What is required ▸ What is needed is a copy of each line in the listing that contains "natOfBytes".

Data shown ▸

/-- R50, R51, R303, R304, R309, R311: a step of an MMA whose inputs are read and whole adds the merge of its K-block to every
element of its tile, from the element's row of A and column of B. The merge adds the body term, then the products at A's outliers
in ascending k, then those at B's outliers where A has none; the body term is the exact dot product of the levels times both scales,
and a product of outliers whose magnitude is in range is exact. Redundant mode keeps the same elements and marks the tile where the
array's halves differ, which only an array that can err does (log entry 50, the model's choice). An MLOAD writes its tile: from a
scratchpad tensor, its elements widened and both flags cleared, or from registers. An MDRAIN outside trap mode writes what it drains,
to scratchpad or to the registers of its lanes, and the status 0, and clears the tile where it says so. A finished tile operation
completes. -/
def Obligations.MatrixSteps : Prop :=
  (∀ (s : State) (id t : Nat) (e : EngOp), s.engOp? id = some e → s.tileReady id = true →
    (∀ a bs inc n red u v ra rb x, e.kind = .mma t a bs inc n red → s.tileOf? e.w t = some x →
      s.readOperand id e.w a 128 (stepCoord a (intAt inc 0) (intAt inc 1) e.done) = .ok ra u →
      engMap bs u (fun b s => s.readOperand id e.w b (quarterRows bs) (stepCoord b (intAt inc 2) (intAt inc 3) e.done)) = .ok rb v →
      v.tileOf? e.w t = some x → (∀ r ∈ ra, r.lost = false) → (∀ r ∈ rb.flatten, r.lost = false) →
      exec (.matrixStep id) s = .next ((((v.setTile e.w t { x with acc := sparseOf (mergeBlock ra rb.flatten x.elements) }).compareHalves
        e.w t red).updEng id (fun e => { e with snap := [] })).engDone id [])) ∧
    (∀ h q x els, e.kind = .load t h q → s.tileOf? e.w t = some x → eachLeft (tileBox q) (fun c => s.loadElement e.w h c) = .inl els →
      (∀ y ∈ els, y.2 = false) →
      exec (.matrixStep id) s = .next (({ s.setTile e.w t
        { x with acc := sparseOf (els.map (fun y => y.1)), poisoned := false, mismatch := false, bad := [] } with
          free := s.free + 16384 } : State).engDone id [])) ∧
    (∀ vals x, e.kind = .loadReg t vals → s.tileOf? e.w t = some x → ∃ acc bad,
      exec (.matrixStep id) s = .next ((s.setTile e.w t { x with acc := acc, bad := bad }).engDone id []) ∧
      ((Assoc.keys vals).Nodup → ∀ k v, (k, v) ∈ vals → Assoc.get acc 0 k = v) ∧
      (∀ k, (∀ v, (k, v) ∉ vals) → Assoc.get acc 0 k = Assoc.get x.acc 0 k)) ∧
    (∀ clr st x, s.tileOf? e.w t = some x → (∀ y ∈ s.tileOps e.w t, y.1 < id → y.2.total ≤ y.2.done) → x.poisoned = false →
      x.mismatch = false →
      let cleared := fun (q : State) =>
        if clr = true then q.setTile e.w t { x with acc := [], poisoned := false, mismatch := false, bad := [] } else q
      (∀ h q u, e.kind = .drain t h q clr st → x.bad = [] → s.engStore id (x.drainPuts h q) = .ok () u →
        exec (.mdrainExecute id) s =
          .next ((cleared (if st = 0xFF then u else u.updWarp e.w (fun w => w.wr st 0 0))).engDone id [])) ∧
      (∀ d m col q lanes w, e.kind = .drainReg t d m col q clr st lanes → s.warp? e.w = some w → d + m ≤ 0x80 →
        (st = 0xFF ∨ classOf st = .uniform) →
        (∀ i k, i < 32 → k < m → lanes.getLsbD i = true → 128 * (32 * q + i) + col + k ∉ x.bad) →
        ∃ w' : Warp, exec (.mdrainExecute id) s = .next ((cleared (s.setWarp e.w w')).engDone id []) ∧ w' = w.withRegs w' ∧
          w'.fpflags = w.fpflags ∧ (st ≠ 0xFF → w'.rd st 0 = 0) ∧
          (∀ i k, i < 32 → k < m → w'.rd (BitVec.ofNat 8 (d + k)) i =
            if lanes.getLsbD i then Assoc.get x.acc 0 (128 * (32 * q + i) + col + k) else w.rd (BitVec.ofNat 8 (d + k)) i) ∧
          (∀ r l, l < 32 → r ≠ st → (∀ k, k < m → r ≠ BitVec.ofNat 8 (d + k)) → w'.rd r l = w.rd r l)))) ∧
  (∀ (s : State) (key : Nat) (h : Handle) (c : List Nat), hElem h = 0 ∨ hElem h = 2 →
    (stepAddress h c = none → s.loadElement key h c = .inl (0, false)) ∧
    (∀ a x, stepAddress h c = some a →
      s.engScratch key { scr := true, addr := a, size := elemSize (hElem h), align := elemSize (hElem h) } = .inl x →
      s.badAt x.place x.off (elemSize (hElem h)) = false → s.loadElement key h c =
        .inl (natOfBytes (s.peekBytes x.place x.off (elemSize (hElem h))) * (if hElem h = 2 then 65536 else 1), false))) ∧
  (∀ (s : State) (key t : Nat), s.compareHalves key t false = s ∧
    (coreOfKey key ∉ s.hw.arrays → s.compareHalves key t true = s) ∧
    (∀ x, coreOfKey key ∈ s.hw.arrays → s.tileOf? key t = some x → s.compareHalves key t true =
      { s.setTile key t { x with mismatch := x.mismatch || s.freeVal % 2 == 1 } with free := s.free + 1 })) ∧
  (∀ (s : State) (id : Nat) (e : EngOp), s.engOp? id = some e → s.tileFinished id = true → e.cause = none →
    exec (.matrixOperationComplete id) s = .next ({ s with engines := Assoc.erase s.engines id } |>.updWarp e.w (fun w =>
      { w with tiles := complete w.tiles id, held := if w.yieldedOn id then none else w.held }))) ∧
  (∀ (rows cols : List KRow) (acc : List Nat), cols.length = 128 → acc.length = 128 * rows.length →
    ∀ r j a b x, rows[r]? = some a → cols[j]? = some b → acc[128 * r + j]? = some x →
      (mergeBlock rows cols acc)[128 * r + j]? = some (mergeAt x a b)) ∧
  (∀ (els : List Nat) (i : Nat), Assoc.get (sparseOf els) 0 i = BitVec.ofNat 32 ((els[i]?).getD 0)) ∧
  (∀ (acc : Nat) (a b : KRow),
    let add := fun (acc : Nat) (p : (Int × Option Nat) × (Int × Option Nat)) =>
      accAdd acc (outProduct (elemValue a.scale p.1) (elemValue b.scale p.2))
    let ps := a.els.zip b.els
    mergeAt acc a b = (ps.filter (fun p => p.1.2 == none && p.2.2 != none)).foldl add
      ((ps.filter (fun p => p.1.2 != none)).foldl add (accAdd acc (bodyTerm a b)))) ∧
  (∀ a b : KRow, a.els.length = 32 → b.els.length = 32 → (∀ p ∈ a.els, p.1.natAbs ≤ 7) → (∀ p ∈ b.els, p.1.natAbs ≤ 7) →
    a.scale < 0x3F0 → b.scale < 0x3F0 →
    let scale := fun (c : Nat) => if c < 16 then (0 : ℚ) else (16 + c % 16 : ℕ) * (2 : ℚ) ^ ((c / 16 : ℕ) - 36 : ℤ)
    (∃ sg m e, FpFmt.fp32.unpack (bodyTerm a b) = .fin sg m e) ∧
    (FpFmt.fp32.unpack (bodyTerm a b)).value =
      ((((a.els.zip b.els).map (fun p => p.1.1 * p.2.1)).sum : ℤ) : ℚ) * scale a.scale * scale b.scale) ∧
  (∀ (sa sb : Bool) (ma mb : Nat) (ea eb : Int), ma < 256 → mb < 256 → -126 ≤ ea + eb → ea + eb ≤ 100 →
    (FpFmt.fp32.unpack (outProduct (.fin sa ma ea) (.fin sb mb eb))).value = (Fp.fin sa ma ea).value * (Fp.fin sb mb eb).value)

/-- R307, R308, R266: MBATCH closes the open batch under the next sequence number and sets its token. A warp's oldest incomplete
batch, once its operations are complete, stands complete, and every other batch stays as it is; with a barrier word it arrives there
with n = 1, and of a word that is malformed, full, uncorrectable or outside the allocation nothing is written and the batch holds
0x2C. WAITT on a token that is done and holds no cause retires as a
synchronising instruction, on a pending one it parks its warp, and goes on when the token is done; an invalid token raises
0x0B. -/
def Obligations.BatchesAndTokens : Prop :=
  (∀ (d bar : Code) (s : State) (c : Cur) (w : Warp), Ready (.mbatch d bar) .none s c w → Plain s w →
    ((w.batches.filter (fun b => !b.complete)).length < 256 →
      let kept := w.batches.filter (fun b => !b.complete || b.cause.isSome || b.ops.any (fun id => (s.engOp? id).isSome))
      let b : Batch := { seq := w.batchSeq, posted := s.fresh, pc := c.pc, ops := w.openBatch, bar := w.barOffset bar
                         cause := none, complete := false }
      exec (.mbatch d bar) s = .next (({ s with fresh := s.fresh + 1 } : State).setWarp c.w
        ({ w with
            batches := kept ++ [b], batchNo := w.batchNo + 1, batchSeq := w.batchSeq + 1, openBatch := []
            tok := match tokenNo d with
              | none => w.tok
              | some t => Assoc.put w.tok t (.batch w.batchSeq) }.afterRetire c false))) ∧
    (256 ≤ (w.batches.filter (fun b => !b.complete)).length → exec (.mbatch d bar) s = .next (s.raiseWhole c 0x1E 0))) ∧
  (∀ (s : State) (key : Nat) (w : Warp) (b : Batch), s.warp? key = some w → w.batches.find? (fun b => !b.complete) = some b →
    (∀ id ∈ b.ops, ∀ e, s.engOp? id = some e → e.complete = true) →
    let ends := fun (q : State) (cause : Option HeldCause) => exec (.batchComplete key) s = .next (q.setWarp key
      { w with batches := w.batches.map (fun x => if x.seq = b.seq then { b with complete := true, cause := cause } else x) })
    let fails := ends s (some { code := 0x2C, sub := 0, time := s.clock })
    (b.bar = none → ends s none) ∧
    (∀ off k, b.bar = some off → s.engScratch key { scr := true, addr := off, size := 4, align := 4 } = .inr k → fails) ∧
    (∀ off h, b.bar = some off → s.engScratch key { scr := true, addr := off, size := 4, align := 4 } = .inl h →
      let word := BitVec.ofNat 32 (natOfBytes (s.peekBytes h.place h.off 4))
      (s.badAt h.place h.off 4 = true → fails) ∧
      (s.badAt h.place h.off 4 = false → arriveWord word 1 = none → fails) ∧
      (∀ x, s.badAt h.place h.off 4 = false → arriveWord word 1 = some x →
        ends (s.poke h.place h.off (bytesOfNat 4 x.toNat)) none))) ∧
  (∀ (a : Code) (s : State) (c : Cur) (w : Warp), Ready (.waitt a) .none s c w → Plain s w →
    (w.token a = .invalid → exec (.waitt a) s = .next (s.raiseWhole c 0x0B 0)) ∧
    (s.tokenBusy w (w.token a) = true → exec (.waitt a) s =
      .next (s.setWarp c.w { w with held := some { why := .waitt, cur := c, i := some (.waitt a) } })) ∧
    (w.token a ≠ .invalid → s.tokenBusy w (w.token a) = false →
      (∀ e ∈ (s.awaited c.w w (w.token a)).1, e.2.cause = none) → (∀ b ∈ (s.awaited c.w w (w.token a)).2, b.cause = none) →
      s.unrecorded w → exec (.waitt a) s = .next (s.setWarp c.w (w.afterSync c)))) ∧
  (∀ (a : Code) (s : State) (key : Nat) (w : Warp) (h : Held), s.warp? key = some w → w.held = some h → h.why = .waitt →
    h.i = some (.waitt a) → h.cur.w = key → w.halt = none → s.tokenBusy w (w.token a) = false →
    (∀ e ∈ (s.awaited key w (w.token a)).1, e.2.cause = none) → (∀ b ∈ (s.awaited key w (w.token a)).2, b.cause = none) →
    s.unrecorded w → s.debugOn w = false →
    exec (.waittRelease key) s = .next (s.setWarp key ({ w with held := none }.afterSync h.cur)))

/-! ## The Larkspur index -/

/-- R319, R322, R325, R328: KIDX with z disables its slot, with a good descriptor loads it, and raises the first failing
check of another. QSIG gives each lane that runs the signature of its vector in scratchpad as the path's earlier accesses leave it,
and does not issue while another agent's access or an engine holds one of the vectors. KSTORE and BGATHER whose checks
pass post one operation and retire; KSTORE of 0 tokens only retires. An empty slot raises 0x1D subcause 0x40. -/
def Obligations.IndexInstructions : Prop :=
  ∀ (n d a b tok bar : Code) (strict val trunc : BitVec 1) (slot dist : BitVec 2) (s : State) (c : Cur) (w : Warp), Plain s w →
    (Ready (.kidx n 0xFF) .none s c w →
      exec (.kidx n 0xFF) s = .next (s.setWarp c.w ({ w with index := Assoc.erase w.index n.toNat }.afterRetire c false))) ∧
    (∀ q vals, a ≠ 0xFF → Ready (.kidx n a) .none s c w → s.formBlock c w (w.rdPair a 0) 64 8 8 true false = [] →
      s.readLanes c w true 8 (unitAddrs (w.rdPair a 0).toNat 8 8) = .done vals [] q → q.warp? c.w = some w → q.debugOn w = false →
      (indexBad (blockBytes vals 8) = none → exec (.kidx n a) s = .next (q.setWarp c.w
        ({ w with index := Assoc.put w.index n.toNat (indexOf (blockBytes vals 8)) }.afterRetire c false))) ∧
      (∀ k x, indexBad (blockBytes vals 8) = some (k, x) → exec (.kidx n a) s = .next (q.raiseWhole c k x))) ∧
    (∀ x s1 w1, Ready (.qsig d a b) .none s c w → w.slotOf (w.rd b 0).toNat = some x →
      s.settle (fun _ y => (w.path c.p).follows c.w y) = some s1 → s1.warp? c.w = some w1 → w1 = { w with heard := w1.heard } →
      s1.debugOn w1 = false → (∀ e ∈ s1.accesses, e.2.isStore = true → e.2.w ≠ c.w) →
      let place := fun (l : Nat) => Place.scratch w.team (if 2 ^ 31 ≤ (w.rd a l).toNat then 1 - w.wg else w.wg)
      let off := fun (l : Nat) => (w.rd a l).toNat % 2 ^ 31
      let held := (w1.onLanes none (onceR d [a]) c).any (fun l => s1.vectorHeld c w1 x (w1.rd a l).toNat)
      (held = true → exec (.qsig d a b) s = .next s) ∧
      (held = false → (∀ l, l < 32 → s1.rangeBad w1 (w.rd a l).toNat x.row x.size = none) →
        (∀ l, l < 32 → s1.badAt (place l) (off l) x.row = false) →
        WritesWordIn (.qsig d a b) none d (onceR d [a]) s s1 c w1
          (fun l => BitVec.ofNat 32 (signature x (s1.peekBytes (place l) (off l) x.row))) (fun _ => 0)) ∧
      (∀ k, held = false → onceR d [a] = true → s1.rangeBad w1 (w.rd a 0).toNat x.row x.size = some k →
        exec (.qsig d a b) s = .next (s1.raiseAt c k 0 (w.rd a 0).toNat)) ∧
      (held = false → onceR d [a] = true → s1.rangeBad w1 (w.rd a 0).toNat x.row x.size = none → s1.badAt (place 0) (off 0) x.row = true →
        exec (.qsig d a b) s = .next (s1.raiseAt c 0x39 0 (w.rd a 0).toNat))) ∧
    (Ready (.qsig d a b) .none s c w → w.slotOf (w.rd b 0).toNat = none → exec (.qsig d a b) s = .next (s.raiseWhole c 0x1D 0x40)) ∧
    (∀ x, Ready (.kstore d a b n tok bar strict val slot) .none s c w → w.slotOf slot.toNat = some x →
      let k := (w.rd n 0).toNat
      let t0 := (w.rd d 0).toNat
      let ka := (w.rd a 0).toNat
      let va := if val = 1 then (w.rd b 0).toNat else 0
      (k = 0 → exec (.kstore d a b n tok bar strict val slot) s = .next (s.setWarp c.w (w.afterRetire c false))) ∧
      (0 < k → k ≤ 256 → t0 + k - 1 < x.limit → s.rangeBad w ka (k * x.row) x.size = none →
        (val = 1 → s.rangeBad w va (k * x.row) x.size = none) →
        Posts (.kstore d a b n tok bar strict val slot) s c w (.kstore x t0 ka va k (strict == 1) (val == 1))
          (storeSpans x t0 k (val == 1)) k tok bar 0 0) ∧
      (256 < k → exec (.kstore d a b n tok bar strict val slot) s = .next (s.raiseWhole c 0x40 6)) ∧
      (0 < k → k ≤ 256 → x.limit ≤ t0 + k - 1 →
        exec (.kstore d a b n tok bar strict val slot) s = .next (s.raiseWhole c 0x42 1))) ∧
    (∀ x, Ready (.bgather d a tok bar dist slot trunc) .none s c w → w.slotOf slot.toNat = some x →
      let sig := (w.rd a 0).toNat
      let q := w.quad d
      let k := nth q 3
      (sig < 2 ^ x.bits → 0 < k → k ≤ 4096 →
        s.rangeBad w (nth q 0) (k * x.row) 16 = none → s.rangeBad w (nth q 1) (k * x.row) 16 = none →
        s.rangeBad w (nth q 2) (16 + 4 * k) 16 = none →
        ∃ e : EngOp, e = { EngOp.make c w (.bgather x sig (nth q 0) (nth q 1) (nth q 2) k dist.toNat (trunc == 1)) w.copyNo 1
              (tokenNo tok) (w.barOffset bar) with gath := e.gath } ∧ e.gath.todo = bucketOrder sig x.bits dist.toNat ∧
          exec (.bgather d a tok bar dist slot trunc) s = .next (({ s with
            engines := Assoc.put s.engines s.fresh e, fresh := s.fresh + 1 } : State).setWarp c.w
              ((w.posted true s.fresh (tokenNo tok)).afterRetire c false))) ∧
      (2 ^ x.bits ≤ sig → exec (.bgather d a tok bar dist slot trunc) s = .next (s.raiseWhole c 0x4A 1)) ∧
      (sig < 2 ^ x.bits → k = 0 ∨ 4096 < k → exec (.bgather d a tok bar dist slot trunc) s = .next (s.raiseWhole c 0x40 9))) ∧
    (w.slotOf slot.toNat = none → ∀ i ∈ [Instr.kstore d a b n tok bar strict val slot, .bgather d a tok bar dist slot trunc],
      Ready i .none s c w → exec i s = .next (s.raiseWhole c 0x1D 0x40))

Answer to this task ▸
        .inl (natOfBytes (s.peekBytes x.place x.off (elemSize (hElem h))) * (if hElem h = 2 then 65536 else 1), false))) ∧
      let word := BitVec.ofNat 32 (natOfBytes (s.peekBytes h.place h.off 4))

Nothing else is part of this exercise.